The government has agreed to carry out a series of reforms after acknowledging there have been serious failures in protecting women in the military from sexual harassment, bullying and discrimination.
The move follows a report by the Commons Defence Committee which spoke to victims of abuse and prejudice while highlighting the systematic failures which allowed this state of affairs to exist.
One of the key changes being made is that complaints of a sexual nature will be removed from the control of the chain of command which had been previously responsible for investigations, and was condemned by the MPs as a “single point of failure” in the process.
But the Ministry of Defence refused to act on the committee’s recommendation that cases of rape and sexual assaults should be taken out of military courts into the civilian legal framework. It also refused to limit the appeals time for those convicted to six weeks, and make decisions of the military ombudsman binding.
A Defence Serious Crime Unit headed by a new provost marshal will carry out investigations outside the chain of command. The numbers of women from the military sitting on court martial boards on cases of alleged sexual offences will be increased.
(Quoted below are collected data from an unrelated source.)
-- ==== Sys2Proof/Machine/Core.lean ====
section
/-! DEFINITION. The machine behind the host's interface. -/

def Sys2Proof.core : Host.Core :=
  { State := Sys2Proof.Machine.State, Fault := Sys2Proof.Machine.Fault,
    Refusal := Sys2Proof.Machine.Refusal, step := Sys2Proof.Machine.step,
    reset := Sys2Proof.Machine.State.reset }
end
A new Sexual Exploitation and Abuse Policy will address the issue of military personnel and sex workers and “ensure that the interests of the victim are prioritised”.
Complaints of bullying, harassment and discrimination will also be moved, apart from a small number of cases, from the command chain to a new outsourced investigation service.
The chiefs of staff of the services also pledged to look at effective ways of removing those who are found to have committed sexual offences, or have been responsible for inappropriate behaviour, but still remain in the armed forces. There will be a revised approach to prosecutions of sexual offences and a complaints system providing greater anonymity for victims will be set up by April 2022.
The Ministry of Defence (MoD) maintains that it seeks to have women comprising 30 per cent of the military by 2030 and have “six month sprints” on issues such as women’s health policies, equipment and uniforms to facilitate this.
Responding to the report Protecting those who protect us: Women in the Armed Forces from Recruitment to Civilian Life, the government noted that the document “made clear that on too many occasions defence has failed to provide women with the experience they deserve. Our servicewomen needed to tell their courageous testimonies, we needed to hear them, and we will ensure that we continue to hear their voices”.
“There will be a defence-wide strategy for how rape and serious sexual offences are handled within the Service Justice System, recognising the significance to our people and to the wider service community of the damage caused by sexual offending... Retaining and developing our women and giving them greater confidence that they can thrive, have successful careers in the armed forces and not be limited.”
As well as the Defence Committee report, the government’s decisions had been shaped by a review carried out in 2019 by air chief marshal Sir Michael Wigston. The investigation into the prevalence of unacceptable behaviour by the head of the RAF made 36 recommendations, said the MoD, 22 of which have been delivered and the remaining ones are “currently being progressed”.
The chair of the Women in the Armed Forces Sub-Committee, Sarah Atherton MP, said: “The strength of feeling on this issue is clear, with over 4,100 women contributing to our inquiry. There is much more work to do, but it is clear that improving the experiences of women in the armed forces is becoming a priority for the Ministry of Defence. I would like to thank the secretary of state for defence, Ben Wallace, for his ongoing commitment to servicewomen and veterans.”
“Our inquiry discovered that six out of 10 women who had experienced abuse, did not complain for fear of the impact it would have on their career, or because they thought nothing would be done. The fact that a servicewoman can now make a sexual complaint safe in the knowledge that her direct chain of command won’t be handling it is a huge step forward.”
Ms Atherton added “However, it is disappointing that the Ministry of Defence has refused to remove cases of rape from the court martial jurisdiction despite clear evidence that the current system is failing to deliver justice.
“The Ministry of Defence has moved immeasurably on the chain of command’s role in complaints. This change will make a real difference to the lives of servicewomen, and future service women.”
Ms Atherton added : “However, it is disappointing that the Ministry of Defence has refused to remove cases of rape from the court martial jurisdiction despite clear evidence that the current system is failing to deliver justice.
“It is clear that the military is a male-dominated institution and so I am pleased that the government has set itself ambitious targets... This ambition is welcome: let’s make sure these targets are met, not missed.”
Defence secretary Ben Wallace, said: “While almost 90 per cent of women who engaged with this inquiry said they would recommend a career in the armed forces, it’s clear further change is needed. I am grateful to all the women who contributed to the Defence Committee’s report, we’ve listened carefully and are implementing bold changes in response.
“Having tested the recommendations with our own Service Women’s Networks, we are embracing almost all of them – and in many cases actually taking them further. I look forward to continuing to work with them to hold all three services to account, and ensure we see meaningful progress.”